theorem flow_setSeqState {M : Nat} (hM : Within 0xc07a0004 M) {z : State} {s : State} {pl : Pool} {q : Nat} {st : Nat} {status : Nat} (hs : Flow M z s) :
    Flow M z (setSeqState s pl q st status) := by
  unfold setSeqState
  try dsimp only
  repeat' with_reducible first | exact hM.of (by decide) | assumption | apply flow_devWrite

theorem flow_takeStripe {M : Nat} (hM : Within 0xc07a0804 M) {z s : State} {p q i : Nat} (hs : Flow M z s) : Flow M z (takeStripe s p q i) := by
  unfold takeStripe
  repeat' with_reducible first | exact hM.of (by decide) | assumption | apply flow_setPool | apply flow_writeList

theorem flow_endSeq {M : Nat} (hM : Within 0xc07a0804 M) {z : State} {s : State} {p : Nat} {q : Nat} {st : Nat} {status : Nat} (hs : Flow M z s) :
    Flow M z (endSeq s p q st status) := by
  unfold endSeq
  try dsimp only
  repeat' with_reducible first
    | exact hM.of (by decide) | assumption | apply flow_devWrite | apply flow_setPool | apply flow_setSeqState

theorem flow_countPool {M : Nat} (hM : Within 0x4800 M) {z s : State} {p n : Nat} {f : Queue → Queue} (hs : Flow M z s) : Flow M z (countPool s p n f) := by
  unfold countPool
  repeat' with_reducible first | exact hM.of (by decide) | assumption | apply flow_countPart | apply flow_modQueue

theorem flow_refuseSeq {M : Nat} (hM : Within 0xc07a4804 M) {z s : State} {p q status : Nat} (hs : Flow M z s) : Flow M z (refuseSeq s p q status) := by
  unfold refuseSeq
  repeat' with_reducible first | exact hM.of (by decide) | assumption | apply flow_countPool | apply flow_endSeq

theorem flow_spill {M : Nat} (hM : Within 0xc17a0804 M) {z s : State} {p q x y : Nat} (hs : Flow M z s) : Flow M z (spill s p q x y) := by
  unfold spill
  repeat' with_reducible first
    | exact hM.of (by decide) | exact Or.inl rfl | exact Or.inr (hM.bit (by decide)) | assumption | exact id
    | apply flow_withMem | apply flow_countHigh | apply flow_setPool | apply flow_takeStripe

theorem flow_growTo {M : Nat} (hM : Within 0xc17a4804 M) {z s : State} {p q need n : Nat} (hs : Flow M z s) : Flow M z (growTo p q need n s) := by
  induction n generalizing s with
  | zero => exact hs
  | succ n ih =>
    unfold growTo
    dsimp only
    split
    · exact hs
    · split
      · exact ih (flow_takeStripe (hM.of (by decide)) hs)
      · exact ih (flow_spill (hM.of (by decide)) hs)
      · split
        · exact ih (flow_countPool (hM.of (by decide)) (flow_endSeq (hM.of (by decide)) hs))
        · exact hs
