/-- RegisterWrites: the registers it names may be written; an offset that the table leaves out. -/
theorem witness_registerWrites : (∀ off ∈ [0x004, 0x10003C, 0x300004, 0x30801C, 0x300020, 0x300024, 0x300028, 0x30002C, 0x308008, 0x30800C, 0x308010, 0x200010, 0x034, 0x020],
      HostMayWrite base off) ∧ regKnown base 0xFFFFFC = false ∧ 0xFFFFFC % 4 = 0 ∧ 0xFFFFFC < 0x1000000 :=
  ⟨fun off h => mayWrite_of (List.all_eq_true.mp (by decide +kernel : List.all _ (mayWrite base) = true) off h), by decide +kernel⟩

/-- TestPortAndSampling: a test port without rails and with; 64 records for a ring of 4,096; a clear with the clock and without. -/
theorem witness_sampling : base.power.rails ≠ 0 ∧ State.reset.power.rails = 0 ∧
    (let s := setObj (about 0 group0 (fun k => { k with samples := List.replicate 64 (zeroBytes 32) })) 0x6010 1 0x1000
     64 ≤ (coreSt s 0).samples.length ∧ partOfCore s 0 = some 0 ∧ obj s (0x6010 + 0) 1 = 0x1000 ∧ (∀ r ∈ (coreSt s 0).samples, r.length = 32) ∧
       s.mem.due = [] ∧ rangeUp s 0x1000 (32 * (2 + 2 ^ obj s (0x6010 + 0) 2)) = true ∧ poisonedIn s 0x1000 (32 * (2 + 2 ^ obj s (0x6010 + 0) 2)) = []) ∧
    HostMayWrite base 0x431004 ∧ base.clock.gateOb = true :=
  ⟨by decide +kernel, by decide +kernel, by decide +kernel, mayWrite_of (by decide +kernel), by decide +kernel⟩

/-! Formats, and the block as a whole. -/

/-- RowPacking, ScaleValues: elements of one bit and of 64; each scaled format's block with the scale that makes it NaN. -/
theorem witness_formats : (1 ≤ 1 ∧ ([1, 0, 3] : List Nat)[2]? = some 3 ∧ 1 ≤ 64) ∧
    (∀ x ∈ ([(0x2B, [0xFF#8]), (0x48, [0x7F#8, 0x7F#8]), (0x6B, [0#8, 0x7C#8])] : List (Nat × List Byte)), fmtOk x.1 = true ∧ elemOf x.1 ≠ fmtCB2 ∧
      (zeroBytes (runElemBytes (elemOf x.1)) ++ x.2).length = runElemBytes (elemOf x.1) + runScaleBytes (modeOf x.1)) := by
  decide +kernel

/-- CommandFrames, MemoryFormKept: commands that answer a next state, and a step from a state whose memory has its form. -/
theorem witness_block : State.reset.memoryForm ∧ base.memoryForm ∧ (∃ u, step State.reset = .next u) ∧ (∃ u, exec .powerApplied State.reset = .next u) :=
  ⟨⟨rfl, rfl⟩, ⟨rfl, rfl⟩, ⟨_, rfl⟩, ⟨_, rfl⟩⟩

(What to do)
Using the records above, set down exactly the lines from the one with "unfold countPool" through the one with "HostMayWrite base off)", inclusive, and nothing more.

(Reply)
  unfold countPool
  repeat' with_reducible first | exact hM.of (by decide) | assumption | apply flow_countPart | apply flow_modQueue

theorem flow_refuseSeq {M : Nat} (hM : Within 0xc07a4804 M) {z s : State} {p q status : Nat} (hs : Flow M z s) : Flow M z (refuseSeq s p q status) := by
  unfold refuseSeq
  repeat' with_reducible first | exact hM.of (by decide) | assumption | apply flow_countPool | apply flow_endSeq

theorem flow_spill {M : Nat} (hM : Within 0xc17a0804 M) {z s : State} {p q x y : Nat} (hs : Flow M z s) : Flow M z (spill s p q x y) := by
  unfold spill
  repeat' with_reducible first
    | exact hM.of (by decide) | exact Or.inl rfl | exact Or.inr (hM.bit (by decide)) | assumption | exact id
    | apply flow_withMem | apply flow_countHigh | apply flow_setPool | apply flow_takeStripe

theorem flow_growTo {M : Nat} (hM : Within 0xc17a4804 M) {z s : State} {p q need n : Nat} (hs : Flow M z s) : Flow M z (growTo p q need n s) := by
  induction n generalizing s with
  | zero => exact hs
  | succ n ih =>
    unfold growTo
    dsimp only
    split
    · exact hs
    · split
      · exact ih (flow_takeStripe (hM.of (by decide)) hs)
      · exact ih (flow_spill (hM.of (by decide)) hs)
      · split
        · exact ih (flow_countPool (hM.of (by decide)) (flow_endSeq (hM.of (by decide)) hs))
        · exact hs
/-- RegisterWrites: the registers it names may be written; an offset that the table leaves out. -/
theorem witness_registerWrites : (∀ off ∈ [0x004, 0x10003C, 0x300004, 0x30801C, 0x300020, 0x300024, 0x300028, 0x30002C, 0x308008, 0x30800C, 0x308010, 0x200010, 0x034, 0x020],
      HostMayWrite base off) ∧ regKnown base 0xFFFFFC = false ∧ 0xFFFFFC % 4 = 0 ∧ 0xFFFFFC < 0x1000000 :=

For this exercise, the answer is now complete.